*Given information*:
___
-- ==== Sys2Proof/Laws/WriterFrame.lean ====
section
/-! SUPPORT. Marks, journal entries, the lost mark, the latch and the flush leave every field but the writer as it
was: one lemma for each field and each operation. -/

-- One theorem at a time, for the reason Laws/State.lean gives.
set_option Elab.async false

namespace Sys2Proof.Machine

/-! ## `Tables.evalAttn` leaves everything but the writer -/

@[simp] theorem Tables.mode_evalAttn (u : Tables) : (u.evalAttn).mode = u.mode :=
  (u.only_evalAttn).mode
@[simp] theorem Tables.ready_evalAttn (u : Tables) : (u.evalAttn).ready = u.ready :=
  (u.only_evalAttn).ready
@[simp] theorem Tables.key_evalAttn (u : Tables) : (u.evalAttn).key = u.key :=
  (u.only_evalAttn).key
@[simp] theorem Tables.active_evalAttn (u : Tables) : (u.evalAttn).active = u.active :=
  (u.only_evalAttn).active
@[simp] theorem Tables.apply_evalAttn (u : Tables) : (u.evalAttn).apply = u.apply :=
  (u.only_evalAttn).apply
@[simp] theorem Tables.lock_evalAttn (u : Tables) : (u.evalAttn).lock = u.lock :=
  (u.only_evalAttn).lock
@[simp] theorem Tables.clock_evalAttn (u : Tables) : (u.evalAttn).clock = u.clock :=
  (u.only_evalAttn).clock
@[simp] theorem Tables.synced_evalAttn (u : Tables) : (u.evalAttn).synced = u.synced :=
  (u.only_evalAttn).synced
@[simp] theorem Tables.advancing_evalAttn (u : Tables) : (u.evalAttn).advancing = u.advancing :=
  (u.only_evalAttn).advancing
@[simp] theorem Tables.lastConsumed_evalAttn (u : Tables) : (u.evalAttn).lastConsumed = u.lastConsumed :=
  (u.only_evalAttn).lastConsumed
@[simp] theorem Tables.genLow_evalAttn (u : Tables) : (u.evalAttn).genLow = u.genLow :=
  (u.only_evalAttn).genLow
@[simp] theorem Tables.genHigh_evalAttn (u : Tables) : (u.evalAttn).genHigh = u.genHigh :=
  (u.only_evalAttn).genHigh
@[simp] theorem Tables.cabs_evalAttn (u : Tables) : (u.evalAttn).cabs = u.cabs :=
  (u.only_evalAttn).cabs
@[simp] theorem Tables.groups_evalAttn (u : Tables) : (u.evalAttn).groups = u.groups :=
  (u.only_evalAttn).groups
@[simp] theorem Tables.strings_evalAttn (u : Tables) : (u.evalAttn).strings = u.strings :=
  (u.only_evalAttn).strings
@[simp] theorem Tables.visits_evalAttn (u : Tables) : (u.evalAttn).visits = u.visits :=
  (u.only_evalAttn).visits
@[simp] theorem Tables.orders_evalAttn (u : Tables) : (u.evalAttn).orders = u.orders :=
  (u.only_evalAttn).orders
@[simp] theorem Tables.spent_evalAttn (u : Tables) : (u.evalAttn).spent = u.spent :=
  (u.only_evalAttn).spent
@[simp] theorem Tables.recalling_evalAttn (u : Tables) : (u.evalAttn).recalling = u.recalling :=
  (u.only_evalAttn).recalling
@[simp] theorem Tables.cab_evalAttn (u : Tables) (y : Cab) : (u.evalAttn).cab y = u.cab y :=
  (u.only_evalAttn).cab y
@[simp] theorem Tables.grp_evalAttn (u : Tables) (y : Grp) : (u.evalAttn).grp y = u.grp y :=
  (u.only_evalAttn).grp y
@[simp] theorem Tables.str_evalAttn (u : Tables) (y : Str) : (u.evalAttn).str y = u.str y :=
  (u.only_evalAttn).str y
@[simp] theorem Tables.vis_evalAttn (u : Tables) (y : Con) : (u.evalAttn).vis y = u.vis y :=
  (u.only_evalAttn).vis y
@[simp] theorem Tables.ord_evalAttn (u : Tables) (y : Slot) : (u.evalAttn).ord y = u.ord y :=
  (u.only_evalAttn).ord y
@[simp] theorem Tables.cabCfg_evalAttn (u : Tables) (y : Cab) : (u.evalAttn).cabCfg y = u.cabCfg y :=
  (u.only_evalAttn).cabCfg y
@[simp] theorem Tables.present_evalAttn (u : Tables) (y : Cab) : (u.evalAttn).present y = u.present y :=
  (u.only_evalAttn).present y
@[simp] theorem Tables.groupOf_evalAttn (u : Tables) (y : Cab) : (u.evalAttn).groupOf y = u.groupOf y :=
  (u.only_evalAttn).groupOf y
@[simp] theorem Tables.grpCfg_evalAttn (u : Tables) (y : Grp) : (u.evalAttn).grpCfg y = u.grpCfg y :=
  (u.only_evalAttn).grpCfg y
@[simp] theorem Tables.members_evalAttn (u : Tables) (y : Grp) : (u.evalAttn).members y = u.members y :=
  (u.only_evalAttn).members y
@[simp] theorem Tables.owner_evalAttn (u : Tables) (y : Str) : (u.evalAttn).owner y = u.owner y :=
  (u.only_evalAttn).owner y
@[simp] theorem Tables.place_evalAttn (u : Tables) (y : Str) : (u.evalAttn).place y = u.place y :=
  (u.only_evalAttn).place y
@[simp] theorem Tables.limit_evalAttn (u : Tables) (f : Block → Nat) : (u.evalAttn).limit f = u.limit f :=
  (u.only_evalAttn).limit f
___
*Work instruction*:
Once you find the line with "(u.only_evalAttn).lock" above, print it and every line after it up to and including the line with "(u.only_evalAttn).strings", exactly as written and nothing else.

*Answer section*:
  (u.only_evalAttn).lock
@[simp] theorem Tables.clock_evalAttn (u : Tables) : (u.evalAttn).clock = u.clock :=
  (u.only_evalAttn).clock
@[simp] theorem Tables.synced_evalAttn (u : Tables) : (u.evalAttn).synced = u.synced :=
  (u.only_evalAttn).synced
@[simp] theorem Tables.advancing_evalAttn (u : Tables) : (u.evalAttn).advancing = u.advancing :=
  (u.only_evalAttn).advancing
@[simp] theorem Tables.lastConsumed_evalAttn (u : Tables) : (u.evalAttn).lastConsumed = u.lastConsumed :=
  (u.only_evalAttn).lastConsumed
@[simp] theorem Tables.genLow_evalAttn (u : Tables) : (u.evalAttn).genLow = u.genLow :=
  (u.only_evalAttn).genLow
@[simp] theorem Tables.genHigh_evalAttn (u : Tables) : (u.evalAttn).genHigh = u.genHigh :=
  (u.only_evalAttn).genHigh
@[simp] theorem Tables.cabs_evalAttn (u : Tables) : (u.evalAttn).cabs = u.cabs :=
  (u.only_evalAttn).cabs
@[simp] theorem Tables.groups_evalAttn (u : Tables) : (u.evalAttn).groups = u.groups :=
  (u.only_evalAttn).groups
@[simp] theorem Tables.strings_evalAttn (u : Tables) : (u.evalAttn).strings = u.strings :=
  (u.only_evalAttn).strings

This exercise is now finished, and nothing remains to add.